Let $P$ be a non-constant polynomial with integer coefficients. If $n(P)$ is the number of distinct integers $k$ such that $(P(k))^2 = 1$, prove that $n(P) - \deg(P) \leq 2$, where $\deg(P)$ denotes the degree of the polynomial $P$.

Exploration

The problem concerns the integers $k$ for which $P(k)=\pm1$. Since $P$ has integer coefficients, the differences $P(x)-1$ and $P(x)+1$ are integer polynomials. If many integers satisfy $P(k)=1$, then $P(x)-1$ has many integer roots; similarly for $P(x)+1$.

The first natural attempt is to separate the integers into two sets:

$$A={k\in\mathbb Z:P(k)=1}, \qquad B={k\in\mathbb Z:P(k)=-1}.$$

If $|A|=r$ and $|B|=s$, then $r+s=n(P)$. Since $P(x)-1$ has degree $\deg P$, one immediately gets $r\le \deg P$, and similarly $s\le \deg P$. This yields only

$$n(P)\le 2\deg P,$$

which is much weaker than required.

The next step is to exploit the interaction between the two sets. Suppose

$$a_1,\dots,a_r\in A,\qquad b_1,\dots,b_s\in B.$$

Then

$$P(x)-1=\prod_{i=1}^r(x-a_i)Q(x),$$

with $Q(x)\in\mathbb Z[x]$. Evaluating at $x=b_j$ gives

$$-2=P(b_j)-1=\prod_{i=1}^r(b_j-a_i)Q(b_j).$$

Every factor is an integer, so the product equals $-2$. This is extremely restrictive. If $r\ge3$, then the product of the differences alone usually has magnitude at least $2$, leaving almost no room for $Q(b_j)$.

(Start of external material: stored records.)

-- ==== Sys2Proof/Decode.lean ====
section
/-! DEFINITION. Decoding of command words (30_encoding.md R71 to R80), total and rejecting by name, and after it the
encoder (R75). -/

namespace Sys2Proof

/-- Why a word is refused: the four ways of R79 and R80. -/
inductive Reserved where
  | opcodeZero      -- `op = 0x0` (R79 case 1)
  | fixedBits       -- a bit the format fixes at 0 is not 0 (R79 cases 2 to 5)
  | noSuchRegister  -- WREG or RREG with an index above 0x0A (R80)
  | shadowBypass    -- WREG to `REG_GPIO` or `REG_OLAT` (R80)
  deriving DecidableEq, Repr

/-- What a word decodes to: one of the 15 commands or `Reserved(w)` (R78). -/
inductive Decoded where
  | command (i : Instr)
  | reserved (why : Reserved)
  deriving DecidableEq, Repr

/-- `op = w[15:12]` (R71). -/
def opField (w : CommandWord) : BitVec 4 := w.extractLsb' 12 4

/-- `aux = w[11:8]` (R71); also the register index `r` of formats R and RB (R73). -/
def auxField (w : CommandWord) : BitVec 4 := w.extractLsb' 8 4

/-- `data = w[7:0]` (R71). -/
def dataField (w : CommandWord) : Byte := w.extractLsb' 0 8

/-- The line operand `l = w[8]`: 0 = SCL, 1 = SDA (R73). -/
def lineOfBit (l : Bool) : Line := if l then .sda else .scl

/-- An index of one of the eleven registers, 0x00 to 0x0A (R53, R80). -/
def isRegister (r : RegIndex) : Bool := decide (r.toNat ≤ 0x0A)

/-- An index WREG may name: a register, and neither `REG_GPIO` (0x09) nor `REG_OLAT` (0x0A) (R80). -/
def isWritable (r : RegIndex) : Bool := isRegister r && r != 0x09 && r != 0x0A

/-- Format N: no operand, `w[11:0]` zero (R72). -/
def formatN (i : Instr) (w : CommandWord) : Decoded :=
  if auxField w = 0 ∧ dataField w = 0 then .command i else .reserved .fixedBits

/-- Formats L and F: one bit `w[8]`, `w[11:9]` and `w[7:0]` zero (R72). -/
def formatBit (mk : Bool → Instr) (w : CommandWord) : Decoded :=
  if (auxField w).extractLsb' 1 3 = 0 ∧ dataField w = 0 then .command (mk ((auxField w).getLsbD 0))
  else .reserved .fixedBits

/-- Format B: a byte, `w[11:8]` zero (R72). -/
def formatB (mk : Byte → Instr) (w : CommandWord) : Decoded :=
  if auxField w = 0 then .command (mk (dataField w)) else .reserved .fixedBits

/-- Format R: a register index, `w[7:0]` zero; an index above 0x0A is refused (R72, R80). -/
def formatR (mk : RegIndex → Instr) (w : CommandWord) : Decoded :=
  if dataField w ≠ 0 then .reserved .fixedBits
  else if isRegister (auxField w) then .command (mk (auxField w))
  else .reserved .noSuchRegister

/-- Format RB: a register index and a byte; R80 refuses the indices above 0x0A, `REG_GPIO` and `REG_OLAT`. -/
def formatRB (mk : RegIndex → Byte → Instr) (w : CommandWord) : Decoded :=
  if isWritable (auxField w) then .command (mk (auxField w) (dataField w))
  else if isRegister (auxField w) then .reserved .shadowBypass
  else .reserved .noSuchRegister

/-- Decoding by the opcode map of R74. Its result depends on the word alone (R76). -/
def decode (w : CommandWord) : Decoded :=
  if opField w = 0x1 then formatBit (fun l => .lrel (lineOfBit l)) w
  else if opField w = 0x2 then formatBit (fun l => .ldrv (lineOfBit l)) w
  else if opField w = 0x3 then formatBit (fun l => .lrd (lineOfBit l)) w
  else if opField w = 0x4 then formatN .init w
  else if opField w = 0x5 then formatB .start w
  else if opField w = 0x6 then formatB .rstart w
  else if opField w = 0x7 then formatN .stop w
  else if opField w = 0x8 then formatB .wrb w
  else if opField w = 0x9 then formatBit .rdb w
  else if opField w = 0xA then formatRB .wreg w
  else if opField w = 0xB then formatR .rreg w
  else if opField w = 0xC then formatN .config w
  else if opField w = 0xD then formatB .wgpio w
  else if opField w = 0xE then formatN .rgpio w
  else if opField w = 0xF then formatN .tick w
  else .reserved .opcodeZero

/-- The command a decoded word stands for, if it stands for one. -/
def Decoded.command? : Decoded → Option Instr
  | .command i => some i
  | .reserved _ => none

/-- The decoder on a word of the opcode table, numbered as the table numbers its bits. Every command word is 16
bits (R71); a longer `nbits` is no word of this machine. -/
def decodeTableWord (nbits w : Nat) : Option Instr :=
  if nbits ≤ 16 then (decode (BitVec.ofNat 16 (w % 2 ^ nbits))).command? else none

/-- A word from its three fields (R71). -/
def packWord (op aux : BitVec 4) (data : Byte) : CommandWord := op ++ aux ++ data

/-- `l` as the bit `w[8]` (R73). -/
def Line.bit : Line → Bool
  | .scl => false
  | .sda => true

/-- The word of a command, by the patterns of R75. -/
def encode : Instr → CommandWord
  | .lrel l => packWord 0x1 (0#3 ++ BitVec.ofBool l.bit) 0
  | .ldrv l => packWord 0x2 (0#3 ++ BitVec.ofBool l.bit) 0
  | .lrd l => packWord 0x3 (0#3 ++ BitVec.ofBool l.bit) 0
  | .init => packWord 0x4 0 0
  | .start d => packWord 0x5 0 d
  | .rstart d => packWord 0x6 0 d
  | .stop => packWord 0x7 0 0
  | .wrb d => packWord 0x8 0 d
  | .rdb f => packWord 0x9 (0#3 ++ BitVec.ofBool f) 0
  | .wreg r d => packWord 0xA r d
  | .rreg r => packWord 0xB r 0
  | .config => packWord 0xC 0 0
  | .wgpio d => packWord 0xD 0 d
  | .rgpio => packWord 0xE 0 0
  | .tick => packWord 0xF 0 0

/-- The mask of each command's row of the opcode map (R74): the bits its pattern fixes. -/
def Instr.rowMask : Instr → CommandWord
  | .lrel _ => 0xFEFF
  | .ldrv _ => 0xFEFF
  | .lrd _ => 0xFEFF
  | .init => 0xFFFF
  | .start _ => 0xFF00
  | .rstart _ => 0xFF00
  | .stop => 0xFFFF
  | .wrb _ => 0xFF00
  | .rdb _ => 0xFEFF
  | .wreg _ _ => 0xF000
  | .rreg _ => 0xF0FF
  | .config => 0xFFFF
  | .wgpio _ => 0xFF00
  | .rgpio => 0xFFFF
  | .tick => 0xFFFF

/-- The match value of each command's row of the opcode map (R74). -/
def Instr.rowMatch : Instr → CommandWord
  | .lrel _ => 0x1000
  | .ldrv _ => 0x2000
  | .lrd _ => 0x3000
  | .init => 0x4000
  | .start _ => 0x5000
  | .rstart _ => 0x6000
  | .stop => 0x7000
  | .wrb _ => 0x8000
  | .rdb _ => 0x9000
  | .wreg _ _ => 0xA000
  | .rreg _ => 0xB000
  | .config => 0xC000
  | .wgpio _ => 0xD000
  | .rgpio => 0xE000
  | .tick => 0xF000

end Sys2Proof
end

Trying examples clarifies the structure. For degree $1$, the polynomial

$$P(x)=2x-1$$

satisfies $P(0)=-1$ and $P(1)=1$, so $n(P)=2$ and $n(P)-\deg P=1$.

For degree $2$, the polynomial

$$P(x)=x(x-1)-1$$

satisfies

$$P(0)=P(1)=-1,\qquad P(2)=1,$$

so $n(P)=3$ and $n(P)-\deg P=1$.

Trying to force equality $n(P)-\deg P=2$ suggests looking for four integer inputs for a quadratic. The polynomial

$$P(x)=2x(x-1)-1$$

gives

$$P(0)=P(1)=-1,\qquad P(-1)=P(2)=1.$$

Hence $n(P)=4$ and $\deg P=2$, so equality is attained.

This example reveals the key phenomenon. If $P(a)=1$ and $P(b)=-1$, then

$$P(a)-P(b)=2.$$

Since

$$P(a)-P(b)$$

is divisible by $a-b$, the integer $a-b$ must divide $2$. Thus

$$|a-b|\in{1,2}.$$

This severely constrains the arrangement of the roots. The problem becomes combinatorial.

Suppose there are $r$ integers with value $1$ and $s$ integers with value $-1$. Every difference between a $1$-point and a $-1$-point has absolute value at most $2$. Hence all such integers lie in a very short interval. It becomes plausible that there can be at most four such integers altogether.

A more algebraic route looks cleaner. Let

$$P(x)-1=A(x),\qquad P(x)+1=B(x).$$

Then

$$B(x)-A(x)=2.$$

If $A$ has $r$ integer roots and $B$ has $s$ integer roots, evaluating at roots of one polynomial forces products of integer differences to divide $2$. This should imply that one of $r,s$ is at most $2$. Then

$$r+s\le \deg P+2.$$

The most delicate step is proving rigorously that if one polynomial has at least three integer roots, then the other has at most two. A careless argument could overlook the possibility that the auxiliary factor $Q(b_j)$ equals $0$ or has large cancellation. Since $Q(b_j)$ is an integer and the total product equals $\pm2$, every factor must be controlled explicitly.

Problem Understanding

We are given a nonconstant polynomial $P\in\mathbb Z[x]$. The quantity $n(P)$ counts the distinct integers $k$ for which

$$(P(k))^2=1,$$

equivalently,

$$P(k)=1 \quad \text{or} \quad P(k)=-1.$$

The problem asks for a proof that

$$n(P)-\deg(P)\le2.$$

This is a Type B problem. The statement to be proved is already specified.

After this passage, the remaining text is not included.